Акимов переключился на другое: надо доложить Брюханову, Фомину... Надо... Ох как много всего надо... Реактор без воды... Стержни СУЗ застряли на полпути... Сознание спутывалось, его ду­шил... да, его душил стыд... То горячая, то ледяная волна обжигала сердце, как только воспаленное сознание пыталось донести до него всю правду случившегося. Ах этот чертов шок... шок от сознания ве­личайшей ответственности. Вся тяжесть ее горой навалилась на него. Что-то надо делать. Все ждут от него... Рядом без дела толкаются стажеры СИУРа Проскуряков и Кудрявцев. Стержни застряли... Ко­нечно... А если вручную из центрального зала опустить вниз?.. Идея...

—              Проскуряков, Кудрявцев... — В тоне Акимова просительность, хотя имел полное право приказывать. Все, кто оказался в помещении БЩУ в момент аварии, попали в его непосредственное распоряжение. Но он просил: — Парни, надо быстренько в центральный зал... за рукояточки покрутите... надо опустить СУЗы вниз вручную. Что-то отсюда не идет...

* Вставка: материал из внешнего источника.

-- ==== Sys2Proof/Machine/Clearance.lean ====
section
/-! DEFINITION. The Clearance Controller: clearance states, the window, the wait order, CLEARING, CLEARED and RECALLED, the
lane arbiter (R161 to R175). -/

namespace Sys2Proof.Machine

/-! ## Windows and keys -/

/-- The window point of a departure (R164). -/
def Departure.windowPoint (d : Departure) : Nat := if d.time < 60 * d.lead then 0 else d.time - 60 * d.lead

/-- Whether a window is open at a depot time (R164). -/
def windowOpenAt (point : Option Nat) (now : Nat) : Bool :=
  match point with
  | some p => decide (p ≤ now)
  | none => false

/-- The scheduled time of a bay's active departure, the key of the wait order (R166; log 33). DESIGN CHOICE (log 43): it is
that of the record the DPM holds, also before the DPM has handed a new one on. -/
def State.waitKey (s : State) (b : BayNo) : Nat := match s.activeOf b with | some d => d.time | none => 0

/-- Whether bay `x` stands ahead of bay `y`: the earlier scheduled time, then the lower bay number (R166). -/
def State.waitsAhead (s : State) (x y : BayNo) : Bool :=
  if s.waitKey x = s.waitKey y then decide (x.val < y.val) else decide (s.waitKey x < s.waitKey y)

/-- A bay put at its place in the wait order (R166). -/
def State.waitPlace (s : State) (b : BayNo) : List BayNo → List BayNo
  | [] => [b]
  | x :: xs => if s.waitsAhead b x then b :: x :: xs else x :: s.waitPlace b xs

/-- The wait order without a bay; the bays behind it keep their order (R166). -/
def leaveOrder (b : BayNo) (s : State) : State := { s with waitOrder := s.waitOrder.filter (fun x => x != b) }

/-- A bay placed in the wait order by its key, once (R166). -/
def joinOrder (b : BayNo) (s : State) : State :=
  let t := leaveOrder b s
  { t with waitOrder := t.waitPlace b t.waitOrder }

/-! ## Lanes -/

/-- Whether a lane preference admits a lane (R173). -/
def LanePreference.admits : LanePreference → Lane → Bool
  | .either, _ => true
  | .a, .a => true
  | .b, .b => true
  | .a, .b => false
  | .b, .a => false

/-- Whether a waiting bay's preference admits a lane; a bay without an active departure admits none (R173; log 33). DESIGN
CHOICE (log 43): the preference is that of the record the DPM holds, also before the DPM has handed a new one on. -/
def State.admits (s : State) (b : BayNo) (l : Lane) : Bool :=
  match s.activeOf b with
  | some d => d.lane.admits l
  | none => false

/-- Whether a bay holds a lane (R6, R173). -/
def State.holdsLane (s : State) (b : BayNo) : Bool := s.laneA.holder == some b || s.laneB.holder == some b

/-- The raising of LANE for a lane's new state (R173). -/
def laneNotice (l : Lane) (st : LaneState) : Notice := .raiseHall .lane (.lane l st)

/-- A FREE lane granted to a bay of the wait order: a QUEUED bay enters CLEARING, a RECALLED one is CLEARED again (R167,
R171). -/
def grantLane (l : Lane) (b : BayNo) (s : State) : Reaction :=
  let s1 := leaveOrder b (s.modLane l (fun r => { r with state := .granted, holder := some b }))
  if (s.clrAt b).state = .recalled then (enterClear s1 b .cleared).also [laneNotice l .granted]
  else
    (enterClear s1 b .clearing).also
      [laneNotice l .granted, .tellReliance b, .clrSuspend b, .clrStartTimers b, .clrOpenTest b]

/-- Whether a bay may be granted a lane: it waits and holds none (R173). -/
def State.mayBeGranted (s : State) (b : BayNo) (l : Lane) : Bool := !s.holdsLane b && s.admits b l

/-- A FREE lane offered to the wait order: the first bay that may be granted it takes it (R173). -/
def laneOffer (l : Lane) (s : State) : Reaction :=
  if (s.laneAt l).state = .free then
    match s.waitOrder.find? (fun b => s.mayBeGranted b l) with
    | some b => grantLane l b s
    | none => done s
  else done s

/-- A waiting bay offered a FREE lane its preference admits, lane A before lane B (R166, R173). -/
def clrOfferTo (b : BayNo) (s : State) : Reaction :=
  if s.waitOrder.contains b then
    if s.laneA.state = .free ∧ s.mayBeGranted b .a = true then grantLane .a b s
    else if s.laneB.state = .free ∧ s.mayBeGranted b .b = true then grantLane .b b s
    else done s
  else done s

/-- A lane released: FREE, or CLOSED where a close is pending; a FREE lane is offered, and then the former holder of a
passage wait that stands in the order takes a FREE lane (R173, R174). -/
def laneRelease (l : Lane) (timeout : Bool) (s : State) : Reaction :=
  let r := s.laneAt l
  let st : LaneState := if r.closePending then .closed else .free
  (s.modLane l (fun _ => ⟨st, none, false, none⟩),
    [if timeout then .raiseHall .lane (.laneTimeout l) else laneNotice l st] ++
    (if st = .free then [.laneOffer l] else []) ++
    (match r.state, r.holder with | .passageWait, some h => [.clrOfferTo h] | _, _ => []))

/-- The lane a bay holds as GRANTED, if any. -/
def State.grantedLane (s : State) (b : BayNo) : Option Lane :=
  if s.laneA.state = .granted ∧ s.laneA.holder = some b then some .a
  else if s.laneB.state = .granted ∧ s.laneB.holder = some b then some .b
  else none

/-- The lane a bay holds as GRANTED is released, with what that hands on (R170 to R172). -/
def laneReleaseOf (b : BayNo) (s : State) : Reaction :=
  match s.grantedLane b with
  | some l => laneRelease l false s
  | none => done s

/-- The coach has left the bay: its GRANTED lane waits for the passage (R172, R174). -/
def lanePassageWait (b : BayNo) (s : State) : Reaction :=
  match s.grantedLane b with
  | some l =>
    (s.modLane l (fun r => { r with state := .passageWait, timer := secTimer (s.setting 15) }),
      [laneNotice l .passageWait])
  | none => done s

/-- A passage pulse (R174). -/
def passagePulse (l : Lane) (s : State) : Reaction :=
  if (s.laneAt l).state = .passageWait then laneRelease l false s
  else (s, [.raiseHall .gateUnexpected (.gate l)])

/-- The lane timer expires (R174). -/
def laneExpired (l : Lane) (s : State) : Reaction :=
  let r := s.laneAt l
  if r.state = .passageWait ∧ r.timer.isSome then laneRelease l true s
  else done (s.modLane l (fun r => { r with timer := none }))

/-! ## The docked bay -/

/-- Whether a bay is in PREPARING, READY, SCANNING or QUEUED (R163). -/
def ClearState.settles : ClearState → Bool
  | .preparing | .ready | .scanning | .queued => true
  | .outOfService | .empty | .arrived | .docking | .clearing | .cleared | .recalled => false

/-- The state a docked bay settles into (R163). -/
def State.settled (s : State) (b : BayNo) : ClearState :=
  let c := s.clrAt b
  if c.holds.held then .preparing
  else if !c.windowOpen then .ready
  else if (s.frdAt b).scanDone then .queued
  else .scanning

/-- A move of a bay between clearance states with what the wait order, the DPM and the FRD learn of it (R162, R163, R165,
R166). -/
def moveTo (b : BayNo) (st : ClearState) (s : State) : Reaction :=
  let old := (s.clrAt b).state
  let s1 := if old = .queued then leaveOrder b s else s
  let s2 := if st = .queued then joinOrder b s1 else s1
  (enterClear s2 b st).also
    ((if old = .queued ∨ st = .queued then [.tellReliance b] else []) ++
     (if st = .scanning then [.frdRequest b .departure] else []) ++
     (if st = .queued then [.clrOfferTo b] else []))

/-- A settling; a bay settled into the state it is in stays there (R163). -/
def settle (b : BayNo) (s : State) : Reaction :=
  if s.settled b = (s.clrAt b).state then done s else moveTo b (s.settled b) s

/-- A settling of a bay in one of the four states (R163); a revocation under way settles it last (R170). -/
def clrSettle (b : BayNo) (s : State) : Reaction :=
  if (s.clrAt b).state.settles && !(s.clrAt b).revoking then settle b s else done s

/-- The DKU reports that the bay entered DOCKED (R48, R163). -/
def clrDocked (b : BayNo) (s : State) : Reaction := if (s.clrAt b).state = .docking then settle b s else done s

/-- The FRD reports that a departure scan has committed (R165). -/
def clrScanCommitted (b : BayNo) (s : State) : Reaction :=
  if (s.clrAt b).state = .scanning then settle b s else done s

/-- The window point and mark evaluated; a change of the mark settles the bay (R164). A bay without an active departure
holds no window point (DESIGN CHOICE, log 7). -/
def clrWindow (b : BayNo) (s : State) : Reaction :=
  let p := (s.activeOf b).map Departure.windowPoint
  let o := windowOpenAt p s.clock.time
  (s.modClr b (fun c => { c with windowPoint := p, windowOpen := o }),
    if o = (s.clrAt b).windowOpen then [] else [.clrSettle b])

/-- The DPM hands on a new active departure, or a new time, lead or preference of it (R164, R166). DESIGN CHOICE
(log 40): the place in the wait order, then the window, which may take the bay back to READY, then the FREE lane. -/
def clrDeparture (b : BayNo) (s : State) : Reaction :=
  (if s.waitOrder.contains b then joinOrder b s else s, [.clrWindow b, .clrOfferTo b])

/-! ## Arrival, plug-in, presence -/

/-- The state set from the sensors at enabling and at RESTART (R5, R176). -/
def Bfe.clearState (f : Bfe) : ClearState := if f.plug then .docking else if f.reported then .arrived else .empty

/-- An OUT_OF_SERVICE bay takes its state from the sensors (R5, step 2); no other bay does (DEDUCED, log 31). -/
def clrFromSensors (b : BayNo) (s : State) : Reaction :=
  if (s.clrAt b).state = .outOfService then enterClear s b (s.bfeAt b).clearState else done s

/-- The open request withdrawn and the wait order left (R172). -/
def leaveCleared (b : BayNo) (s : State) : State := leaveOrder b (s.modClr b (fun c => { c with openRequest := false }))

/-- The coach of a CLEARED or RECALLED bay has left: the bay is EMPTY and out of its freeze, a lane it holds waits for the
passage, the departure is over, the retained session is discarded (R172). -/
def clrLeft (b : BayNo) (wasCleared : Bool) (s : State) : Reaction :=
  let r := lanePassageWait b (leaveCleared b s)
  (enterClear r.1 b .empty).also
    ([.contactor b, .tellFreeze b false] ++ r.2 ++ [.departed b wasCleared, .dkuDiscard b])

/-- A change of the reported presence (R162, R172). -/
def clrPresence (b : BayNo) (occupied : Bool) (s : State) : Reaction :=
  match (s.clrAt b).state, occupied with
  | .empty, true => enterClear s b .arrived
  | .arrived, false => enterClear s b .empty
  | .cleared, false => clrLeft b true s
  | .recalled, false => clrLeft b false s
  | _, _ => done s

/-- A plug-in: an ARRIVED bay is DOCKING; one of a CLEARED or RECALLED bay withdraws the open request and releases the
lane before (R162, R172). -/
def clrPlugIn (b : BayNo) (s : State) : Reaction :=
  match (s.clrAt b).state with
  | .arrived => moveTo b .docking s
  | .cleared | .recalled =>
    let r := laneReleaseOf b (leaveCleared b s)
    let t := enterClear r.1 b .docking
    (t.1, .contactor b :: r.2 ++ t.2 ++ [.tellFreeze b false])
  | .outOfService | .empty | .docking | .preparing | .ready | .scanning | .queued | .clearing => done s

/-- A plug-out taken in CLEARING (R169). -/
def clearedByPlugOut (b : BayNo) (s : State) : Reaction :=
  (enterClear (s.modClr b (fun c => { c with plugTimer := none, openWait := none })) b .cleared).also
    [.tellReliance b, .tellFreeze b true, .hplPlugOut b, .dkuRetain b]

/-- A plug-out (R162, R169). -/
def clrPlugOut (b : BayNo) (s : State) : Reaction :=
  match (s.clrAt b).state with
  | .clearing => clearedByPlugOut b s
  | .docking | .preparing | .ready | .scanning | .queued => moveTo b .arrived s
  | .outOfService | .empty | .arrived | .cleared | .recalled => done s

/-- The DKU tells of an undocking (R162). -/
def clrUndocked (b : BayNo) (why : UndockReason) (s : State) : Reaction :=
  match why with
  | .redock | .identity => if (s.clrAt b).state.settles then moveTo b .docking s else done s
  | .plugOut | .disabled => done s

/-- A disable: the wait order left, the timers stopped, the open request withdrawn, OUT_OF_SERVICE, the freeze ended (R6,
R161, R172). R6 lets no bay that holds a lane be disabled; one that held a lane would release it. -/
def clrDisable (b : BayNo) (s : State) : Reaction :=
  let r := laneReleaseOf b ((leaveCleared b s).modClr b (fun c => { c with plugTimer := none, openWait := none }))
  (enterClear r.1 b .outOfService).also (.contactor b :: r.2 ++ [.tellReliance b, .tellFreeze b false])

/-! ## CLEARING -/

/-- The HPL is told that the bay is CLEARING (R167, step 3). -/
def clrSuspend (b : BayNo) (s : State) : Reaction :=
  if (s.clrAt b).state = .clearing then (s, [.hplAddClearing b]) else done s

/-- The timers of CLEARING start (R167, step 4). -/
def clrStartTimers (b : BayNo) (s : State) : Reaction :=
  if (s.clrAt b).state = .clearing then
    done (s.modClr b (fun c => { c with plugTimer := secTimer (s.setting 14), openWait := msTimer Config.openWaitPeriod }))
  else done s

/-- The contactor-open point of CLEARING (R168). -/
def clrOpenPoint (b : BayNo) (s : State) : Reaction :=
  if (s.clrAt b).state = .clearing ∧ (s.clrAt b).openRequest = false then
    (s.modClr b (fun c => { c with openWait := none, openRequest := true }), [.contactor b])
  else done s

/-- The contactor-open test: an averaged shore power below 1.0 kW (R167 step 5, R168). -/
def clrOpenTest (b : BayNo) (s : State) : Reaction := if (s.bfeAt b).shorePower < 10 then clrOpenPoint b s else done s

/-- The open-wait timer expires (R168). -/
def clrOpenWaitExpired (b : BayNo) (s : State) : Reaction :=
  if (s.clrAt b).openWait.isSome then clrOpenPoint b (s.modClr b (fun c => { c with openWait := none })) else done s

/-- A clearance revoked: the timers stop, the open request is withdrawn, the lane is released, the plan's cause goes, and
the state is settled last (R170). Until that settling, within the event, the bay stands in PREPARING with the mark
revoking (log 18). -/
def clrRevoke (b : BayNo) (timeout : Bool) (s : State) : Reaction :=
  if (s.clrAt b).state = .clearing then
    let r := laneReleaseOf b ((s.setClear b .preparing).modClr b (fun c =>
      { c with plugTimer := none, openWait := none, openRequest := false, revoking := true }))
    (r.1, .contactor b :: r.2 ++ [.hplDropClearing b, .clrRevokeEnd b timeout])
  else done s

/-- The end of a revocation (R170, steps 5 and 6). -/
def clrRevokeEnd (b : BayNo) (timeout : Bool) (s : State) : Reaction :=
  if (s.clrAt b).revoking then
    let ends : List Notice := [.tellReliance b, .raise b .clearance (if timeout then .plugTimeout else .revoked) false]
    if (s.clrAt b).holds.held then (s.setClear b .preparing, ends)
    else (s.setClear b .ready, [.clrSettle b] ++ ends)
  else done s

/-- The plug timer expires (R170). -/
def clrPlugExpired (b : BayNo) (s : State) : Reaction :=
  if (s.clrAt b).plugTimer.isSome then clrRevoke b true (s.modClr b (fun c => { c with plugTimer := none })) else done s

/-- A CLEARED bay is recalled, its lane released before (R171). -/
def clrRecall (b : BayNo) (s : State) : Reaction :=
  let r := laneReleaseOf b s
  let t := enterClear r.1 b .recalled
  (t.1, r.2 ++ t.2)

/-! ## Hold sets -/

/-- The DPM reports a new hold set (R162, R163, R170, R171). -/
def clrHolds (b : BayNo) (s : State) : Reaction :=
  let h := (s.dpmAt b).reported
  let s1 := s.modClr b (fun c => { c with holds := h })
  match (s.clrAt b).state with
  | .preparing | .ready | .scanning | .queued => if (s.clrAt b).revoking then done s1 else settle b s1
  | .clearing => if h.held then clrRevoke b false s1 else done s1
  | .cleared => if h.held then clrRecall b s1 else done s1
  | .recalled => if h.held then done (leaveOrder b s1) else (joinOrder b s1, [.clrOfferTo b])
  | .outOfService | .empty | .arrived | .docking => done s1

end Sys2Proof.Machine
end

Проскуряков и Кудрявцев пошли. Хорошие мои, пошли. Моло­дые, такие молодые и ни в чем не виноватые. Пошли к смерти.

 

Семья В.В. Проскурякова. 1983 г.

Виктор Васильевич Проскуряков родился в 1955 г. в Свободном, окончил школу № 192. Трудовую деятельность на Чернобыльской АЭС начал в 1982 году после окончания Томского политехнического института. За 4 года прошёл путь от начинающего специалиста до старшего инженера реактора.

Награжды: орден "Знак Почета" (СССР), орден "За мужність" ІІІ ступеня

В первые часы аварии на четвертом энергоблоке принял участие в ликвидации аварии, обследовании оборудования реакторного отделения, обеспечении мер по локализации аварии и предотвращению ее распространения.

Скончался 17 мая 1986 года от лучевой болезни в 6-й Московской клинической больнице.

 

 

Кудрявцев Александр Геннадиевич родился 11 декабря 1957 года в городе Кирове. В 1981 году окончил Ленинградский политехнический институт. Трудовую деятельность на Чернобыльской АЭС начал 15 апреля 1981 на правах молодого специалиста в должности оператора реакторного отделения реакторного цеха. С 7 июля 1981 г. работал инженером управления блоком, постоянно занимался повышением своего профессионального уровня, с ноября 1985 г. стажировался на должность старшего инженера управления реактором.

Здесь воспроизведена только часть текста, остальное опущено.